■ **Exercise material**
----

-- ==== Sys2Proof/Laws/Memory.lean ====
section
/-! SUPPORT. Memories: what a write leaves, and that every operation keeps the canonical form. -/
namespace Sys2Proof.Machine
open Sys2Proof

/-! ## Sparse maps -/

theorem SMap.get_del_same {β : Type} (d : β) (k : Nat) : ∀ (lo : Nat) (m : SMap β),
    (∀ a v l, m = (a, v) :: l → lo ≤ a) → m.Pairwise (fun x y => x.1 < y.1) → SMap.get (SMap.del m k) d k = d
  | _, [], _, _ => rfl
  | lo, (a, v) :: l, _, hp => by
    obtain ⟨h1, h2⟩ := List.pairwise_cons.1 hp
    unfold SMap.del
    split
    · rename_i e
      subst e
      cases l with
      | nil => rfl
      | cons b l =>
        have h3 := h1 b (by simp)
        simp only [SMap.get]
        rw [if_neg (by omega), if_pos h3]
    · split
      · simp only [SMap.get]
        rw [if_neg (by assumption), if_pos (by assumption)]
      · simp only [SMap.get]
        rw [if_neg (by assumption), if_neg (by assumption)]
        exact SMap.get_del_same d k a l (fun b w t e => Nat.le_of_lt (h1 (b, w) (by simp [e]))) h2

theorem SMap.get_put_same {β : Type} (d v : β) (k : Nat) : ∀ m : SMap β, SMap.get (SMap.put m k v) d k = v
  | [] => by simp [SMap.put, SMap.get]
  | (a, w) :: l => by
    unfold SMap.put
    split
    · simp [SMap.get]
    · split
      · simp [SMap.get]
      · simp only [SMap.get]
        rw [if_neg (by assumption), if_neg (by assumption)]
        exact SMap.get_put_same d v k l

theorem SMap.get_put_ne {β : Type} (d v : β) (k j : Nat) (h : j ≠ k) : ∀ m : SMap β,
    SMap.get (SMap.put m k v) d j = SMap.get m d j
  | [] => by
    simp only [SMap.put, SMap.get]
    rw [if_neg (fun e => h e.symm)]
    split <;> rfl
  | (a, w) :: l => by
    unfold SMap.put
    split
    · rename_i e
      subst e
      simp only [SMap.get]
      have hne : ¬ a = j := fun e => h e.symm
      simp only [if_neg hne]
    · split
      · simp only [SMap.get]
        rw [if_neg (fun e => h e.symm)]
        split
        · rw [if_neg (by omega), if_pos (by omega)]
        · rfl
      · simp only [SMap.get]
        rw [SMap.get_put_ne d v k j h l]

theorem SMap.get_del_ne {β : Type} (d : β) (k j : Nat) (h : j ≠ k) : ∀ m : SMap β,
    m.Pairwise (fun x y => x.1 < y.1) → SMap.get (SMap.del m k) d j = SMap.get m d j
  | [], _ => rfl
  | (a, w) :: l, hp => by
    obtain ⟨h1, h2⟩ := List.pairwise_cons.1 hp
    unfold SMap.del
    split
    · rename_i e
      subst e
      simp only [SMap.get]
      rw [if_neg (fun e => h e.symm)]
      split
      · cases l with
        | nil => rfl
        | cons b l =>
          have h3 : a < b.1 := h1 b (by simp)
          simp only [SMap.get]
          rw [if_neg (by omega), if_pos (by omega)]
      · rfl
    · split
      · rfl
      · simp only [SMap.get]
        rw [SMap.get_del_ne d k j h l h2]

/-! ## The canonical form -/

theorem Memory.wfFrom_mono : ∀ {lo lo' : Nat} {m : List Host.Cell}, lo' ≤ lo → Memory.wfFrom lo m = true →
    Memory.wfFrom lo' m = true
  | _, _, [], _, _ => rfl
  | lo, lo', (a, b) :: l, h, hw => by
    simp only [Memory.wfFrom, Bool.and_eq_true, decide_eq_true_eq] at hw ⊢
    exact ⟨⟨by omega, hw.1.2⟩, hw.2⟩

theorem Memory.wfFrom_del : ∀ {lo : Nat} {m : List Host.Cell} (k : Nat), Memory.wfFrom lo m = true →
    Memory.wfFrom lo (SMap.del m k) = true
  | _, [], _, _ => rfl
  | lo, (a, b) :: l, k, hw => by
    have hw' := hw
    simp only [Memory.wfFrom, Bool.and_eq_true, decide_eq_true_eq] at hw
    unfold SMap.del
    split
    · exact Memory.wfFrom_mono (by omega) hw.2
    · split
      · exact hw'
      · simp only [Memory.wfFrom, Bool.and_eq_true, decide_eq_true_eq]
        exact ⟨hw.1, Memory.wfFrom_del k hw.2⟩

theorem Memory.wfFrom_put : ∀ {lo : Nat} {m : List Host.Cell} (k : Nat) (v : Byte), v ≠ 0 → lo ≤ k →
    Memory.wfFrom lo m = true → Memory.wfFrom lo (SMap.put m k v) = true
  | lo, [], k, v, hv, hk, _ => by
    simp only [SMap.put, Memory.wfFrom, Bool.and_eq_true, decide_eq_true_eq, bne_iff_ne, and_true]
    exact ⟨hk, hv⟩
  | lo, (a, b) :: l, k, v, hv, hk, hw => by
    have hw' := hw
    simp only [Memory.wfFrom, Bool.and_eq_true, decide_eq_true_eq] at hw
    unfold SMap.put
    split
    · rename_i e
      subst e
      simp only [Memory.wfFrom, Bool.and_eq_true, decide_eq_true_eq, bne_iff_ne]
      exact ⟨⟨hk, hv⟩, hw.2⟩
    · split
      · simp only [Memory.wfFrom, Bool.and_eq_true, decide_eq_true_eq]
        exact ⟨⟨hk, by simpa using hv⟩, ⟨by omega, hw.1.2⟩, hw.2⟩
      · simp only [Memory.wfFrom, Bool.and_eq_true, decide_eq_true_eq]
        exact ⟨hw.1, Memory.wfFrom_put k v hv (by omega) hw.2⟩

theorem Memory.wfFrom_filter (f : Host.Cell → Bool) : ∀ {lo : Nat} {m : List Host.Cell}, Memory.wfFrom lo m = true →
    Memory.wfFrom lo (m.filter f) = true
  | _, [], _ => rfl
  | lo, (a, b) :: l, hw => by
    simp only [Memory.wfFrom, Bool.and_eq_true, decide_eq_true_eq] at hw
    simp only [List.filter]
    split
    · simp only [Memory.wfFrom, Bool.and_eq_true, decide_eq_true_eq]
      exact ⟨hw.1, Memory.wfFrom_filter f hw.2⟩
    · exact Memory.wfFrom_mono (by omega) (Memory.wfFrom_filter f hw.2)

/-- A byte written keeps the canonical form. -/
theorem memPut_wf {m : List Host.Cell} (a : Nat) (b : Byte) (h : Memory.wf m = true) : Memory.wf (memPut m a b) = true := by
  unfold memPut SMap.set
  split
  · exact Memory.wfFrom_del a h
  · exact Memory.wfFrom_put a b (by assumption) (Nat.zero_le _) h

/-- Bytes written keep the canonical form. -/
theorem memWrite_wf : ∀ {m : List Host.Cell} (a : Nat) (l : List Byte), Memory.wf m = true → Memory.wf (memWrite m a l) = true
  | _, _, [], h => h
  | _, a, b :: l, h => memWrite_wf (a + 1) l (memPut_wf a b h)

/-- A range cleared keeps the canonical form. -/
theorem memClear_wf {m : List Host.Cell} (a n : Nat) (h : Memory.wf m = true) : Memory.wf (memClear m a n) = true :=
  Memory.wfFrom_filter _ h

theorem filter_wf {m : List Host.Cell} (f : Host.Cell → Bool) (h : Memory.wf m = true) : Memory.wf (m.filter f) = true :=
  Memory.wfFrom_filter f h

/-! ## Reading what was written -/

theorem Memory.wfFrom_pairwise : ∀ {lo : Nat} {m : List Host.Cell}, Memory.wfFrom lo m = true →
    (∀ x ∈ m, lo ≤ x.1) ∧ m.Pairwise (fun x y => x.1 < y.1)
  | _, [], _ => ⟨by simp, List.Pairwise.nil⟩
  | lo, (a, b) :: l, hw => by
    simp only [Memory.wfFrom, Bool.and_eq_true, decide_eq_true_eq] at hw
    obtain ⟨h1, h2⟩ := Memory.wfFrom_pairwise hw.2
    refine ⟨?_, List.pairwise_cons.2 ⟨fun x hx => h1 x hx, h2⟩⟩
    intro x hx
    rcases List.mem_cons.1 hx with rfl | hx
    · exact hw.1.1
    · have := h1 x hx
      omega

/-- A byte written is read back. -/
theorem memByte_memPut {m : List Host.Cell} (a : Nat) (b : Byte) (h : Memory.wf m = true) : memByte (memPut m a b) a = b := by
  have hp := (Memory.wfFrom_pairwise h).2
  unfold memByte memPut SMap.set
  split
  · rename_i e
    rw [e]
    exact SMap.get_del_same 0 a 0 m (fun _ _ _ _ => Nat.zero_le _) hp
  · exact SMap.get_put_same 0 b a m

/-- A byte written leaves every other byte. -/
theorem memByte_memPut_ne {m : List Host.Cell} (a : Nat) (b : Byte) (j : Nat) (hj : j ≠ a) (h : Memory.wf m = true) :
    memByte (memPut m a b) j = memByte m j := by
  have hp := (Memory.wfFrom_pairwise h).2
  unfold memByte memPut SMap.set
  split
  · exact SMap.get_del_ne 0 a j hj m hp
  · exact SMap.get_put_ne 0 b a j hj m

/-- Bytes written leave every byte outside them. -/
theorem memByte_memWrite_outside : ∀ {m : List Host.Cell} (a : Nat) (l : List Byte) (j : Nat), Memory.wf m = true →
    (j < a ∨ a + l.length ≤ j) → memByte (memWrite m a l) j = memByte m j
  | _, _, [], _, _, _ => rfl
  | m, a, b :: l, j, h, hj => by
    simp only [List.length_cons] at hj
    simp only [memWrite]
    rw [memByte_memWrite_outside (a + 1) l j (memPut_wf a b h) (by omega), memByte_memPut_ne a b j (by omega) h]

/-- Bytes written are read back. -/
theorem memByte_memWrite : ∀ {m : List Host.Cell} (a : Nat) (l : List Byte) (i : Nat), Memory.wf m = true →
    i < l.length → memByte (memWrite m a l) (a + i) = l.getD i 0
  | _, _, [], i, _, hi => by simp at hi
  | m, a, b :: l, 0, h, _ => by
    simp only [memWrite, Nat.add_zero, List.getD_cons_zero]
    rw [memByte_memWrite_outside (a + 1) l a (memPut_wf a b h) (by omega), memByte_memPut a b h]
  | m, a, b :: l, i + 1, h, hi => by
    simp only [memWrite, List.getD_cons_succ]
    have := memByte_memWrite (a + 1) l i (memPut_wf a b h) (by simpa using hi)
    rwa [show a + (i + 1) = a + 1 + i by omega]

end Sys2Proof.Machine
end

----

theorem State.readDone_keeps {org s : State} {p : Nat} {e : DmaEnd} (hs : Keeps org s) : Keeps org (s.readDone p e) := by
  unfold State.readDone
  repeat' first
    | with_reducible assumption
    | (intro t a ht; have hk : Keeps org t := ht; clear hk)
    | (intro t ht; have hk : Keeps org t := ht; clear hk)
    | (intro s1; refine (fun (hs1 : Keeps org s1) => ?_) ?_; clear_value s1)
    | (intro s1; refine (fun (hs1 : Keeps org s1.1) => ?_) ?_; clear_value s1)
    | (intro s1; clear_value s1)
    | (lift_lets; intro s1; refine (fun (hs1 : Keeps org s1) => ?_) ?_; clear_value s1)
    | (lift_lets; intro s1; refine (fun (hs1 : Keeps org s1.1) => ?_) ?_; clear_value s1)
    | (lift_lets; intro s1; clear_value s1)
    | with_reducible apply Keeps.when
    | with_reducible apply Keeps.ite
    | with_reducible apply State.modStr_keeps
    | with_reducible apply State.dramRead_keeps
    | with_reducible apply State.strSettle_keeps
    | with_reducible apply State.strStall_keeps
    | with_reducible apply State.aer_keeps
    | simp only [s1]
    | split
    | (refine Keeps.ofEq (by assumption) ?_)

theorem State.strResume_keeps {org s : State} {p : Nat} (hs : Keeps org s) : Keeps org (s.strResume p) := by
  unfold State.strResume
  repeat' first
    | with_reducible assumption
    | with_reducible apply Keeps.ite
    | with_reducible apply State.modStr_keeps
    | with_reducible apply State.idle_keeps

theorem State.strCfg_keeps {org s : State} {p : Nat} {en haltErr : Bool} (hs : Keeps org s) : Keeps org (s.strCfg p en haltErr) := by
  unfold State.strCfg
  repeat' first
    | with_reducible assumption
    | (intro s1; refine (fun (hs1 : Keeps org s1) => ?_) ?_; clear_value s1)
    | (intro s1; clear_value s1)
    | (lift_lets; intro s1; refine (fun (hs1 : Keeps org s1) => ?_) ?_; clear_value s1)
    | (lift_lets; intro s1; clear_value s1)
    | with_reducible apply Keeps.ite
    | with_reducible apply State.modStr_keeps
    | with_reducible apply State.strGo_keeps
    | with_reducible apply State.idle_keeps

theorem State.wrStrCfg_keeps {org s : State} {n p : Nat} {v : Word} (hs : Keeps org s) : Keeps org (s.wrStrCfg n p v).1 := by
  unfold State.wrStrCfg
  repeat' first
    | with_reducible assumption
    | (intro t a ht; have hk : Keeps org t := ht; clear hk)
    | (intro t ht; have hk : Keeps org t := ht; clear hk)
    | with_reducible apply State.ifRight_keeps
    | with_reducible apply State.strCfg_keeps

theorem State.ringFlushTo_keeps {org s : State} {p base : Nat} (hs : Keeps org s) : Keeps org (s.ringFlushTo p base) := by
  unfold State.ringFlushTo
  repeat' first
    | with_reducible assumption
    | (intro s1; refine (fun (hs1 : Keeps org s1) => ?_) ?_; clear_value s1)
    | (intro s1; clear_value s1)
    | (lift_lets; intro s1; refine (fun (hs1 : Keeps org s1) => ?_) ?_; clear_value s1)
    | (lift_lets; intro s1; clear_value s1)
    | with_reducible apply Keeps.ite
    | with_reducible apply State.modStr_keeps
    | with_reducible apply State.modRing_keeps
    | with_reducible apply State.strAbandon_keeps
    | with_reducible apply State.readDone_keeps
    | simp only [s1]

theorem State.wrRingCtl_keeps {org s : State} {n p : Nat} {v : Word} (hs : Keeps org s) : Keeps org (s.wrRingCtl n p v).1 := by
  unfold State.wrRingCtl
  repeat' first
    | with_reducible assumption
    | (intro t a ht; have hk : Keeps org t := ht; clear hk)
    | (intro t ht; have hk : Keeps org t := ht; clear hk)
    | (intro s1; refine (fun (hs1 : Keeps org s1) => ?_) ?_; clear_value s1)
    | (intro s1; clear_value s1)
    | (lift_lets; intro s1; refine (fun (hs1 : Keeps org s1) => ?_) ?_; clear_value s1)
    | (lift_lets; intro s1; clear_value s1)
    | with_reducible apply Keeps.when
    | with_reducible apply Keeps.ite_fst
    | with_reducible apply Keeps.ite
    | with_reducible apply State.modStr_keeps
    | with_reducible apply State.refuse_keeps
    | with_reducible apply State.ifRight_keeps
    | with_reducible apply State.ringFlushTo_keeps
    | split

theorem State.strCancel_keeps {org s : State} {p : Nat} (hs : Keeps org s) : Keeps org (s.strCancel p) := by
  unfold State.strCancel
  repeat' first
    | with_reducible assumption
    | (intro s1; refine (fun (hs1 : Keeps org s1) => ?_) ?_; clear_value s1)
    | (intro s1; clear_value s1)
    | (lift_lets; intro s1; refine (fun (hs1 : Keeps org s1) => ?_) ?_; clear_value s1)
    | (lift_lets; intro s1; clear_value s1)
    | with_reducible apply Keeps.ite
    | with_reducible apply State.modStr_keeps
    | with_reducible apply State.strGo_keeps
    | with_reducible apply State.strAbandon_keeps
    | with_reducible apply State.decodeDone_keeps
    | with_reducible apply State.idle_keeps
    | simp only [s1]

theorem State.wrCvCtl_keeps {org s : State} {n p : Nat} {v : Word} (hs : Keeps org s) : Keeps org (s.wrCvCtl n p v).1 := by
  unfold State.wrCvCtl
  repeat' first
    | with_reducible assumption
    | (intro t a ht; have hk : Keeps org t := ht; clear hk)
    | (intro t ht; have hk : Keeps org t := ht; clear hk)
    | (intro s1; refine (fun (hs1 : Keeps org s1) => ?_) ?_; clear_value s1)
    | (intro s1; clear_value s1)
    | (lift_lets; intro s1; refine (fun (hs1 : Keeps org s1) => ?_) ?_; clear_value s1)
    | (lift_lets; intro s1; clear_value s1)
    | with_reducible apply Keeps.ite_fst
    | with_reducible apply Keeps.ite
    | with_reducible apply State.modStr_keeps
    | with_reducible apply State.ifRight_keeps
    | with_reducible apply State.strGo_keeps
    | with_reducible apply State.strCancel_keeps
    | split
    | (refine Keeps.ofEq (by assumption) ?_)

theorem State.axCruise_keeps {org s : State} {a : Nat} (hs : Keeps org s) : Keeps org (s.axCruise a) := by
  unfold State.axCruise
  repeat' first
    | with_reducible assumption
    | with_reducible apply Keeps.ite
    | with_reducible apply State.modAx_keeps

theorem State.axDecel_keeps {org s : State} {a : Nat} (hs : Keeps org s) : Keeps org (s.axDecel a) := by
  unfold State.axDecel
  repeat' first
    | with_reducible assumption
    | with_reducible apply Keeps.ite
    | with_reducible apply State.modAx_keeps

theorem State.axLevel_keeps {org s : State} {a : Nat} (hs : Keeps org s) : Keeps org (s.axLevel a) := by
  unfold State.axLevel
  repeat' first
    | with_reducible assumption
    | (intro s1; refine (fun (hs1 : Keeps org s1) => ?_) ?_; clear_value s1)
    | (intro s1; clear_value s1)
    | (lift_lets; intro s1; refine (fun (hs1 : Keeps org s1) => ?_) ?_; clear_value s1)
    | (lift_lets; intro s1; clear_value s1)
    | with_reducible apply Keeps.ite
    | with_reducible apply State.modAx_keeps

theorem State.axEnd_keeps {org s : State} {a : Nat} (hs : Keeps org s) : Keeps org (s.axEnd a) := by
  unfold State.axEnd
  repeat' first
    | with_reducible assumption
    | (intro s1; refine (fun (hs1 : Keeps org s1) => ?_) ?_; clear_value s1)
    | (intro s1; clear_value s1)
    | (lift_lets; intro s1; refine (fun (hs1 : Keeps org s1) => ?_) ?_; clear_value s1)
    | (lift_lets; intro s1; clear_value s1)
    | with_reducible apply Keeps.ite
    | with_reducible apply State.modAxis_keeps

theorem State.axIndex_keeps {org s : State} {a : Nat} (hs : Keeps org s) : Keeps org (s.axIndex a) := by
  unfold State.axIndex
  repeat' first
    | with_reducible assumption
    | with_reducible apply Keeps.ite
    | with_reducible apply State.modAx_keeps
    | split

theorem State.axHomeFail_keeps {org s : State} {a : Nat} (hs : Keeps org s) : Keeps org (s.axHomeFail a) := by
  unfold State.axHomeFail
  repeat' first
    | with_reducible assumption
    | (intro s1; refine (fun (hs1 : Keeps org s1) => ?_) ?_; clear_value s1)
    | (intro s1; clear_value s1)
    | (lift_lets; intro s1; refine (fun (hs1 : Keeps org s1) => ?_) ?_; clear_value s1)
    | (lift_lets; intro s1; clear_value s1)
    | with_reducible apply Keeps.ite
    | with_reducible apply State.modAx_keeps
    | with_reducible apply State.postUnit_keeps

----

■ **Instructions to follow**
Within the data above, how many lines include the word "axHomeFail"? Respond with the number only.

■ **Reply to the task**
2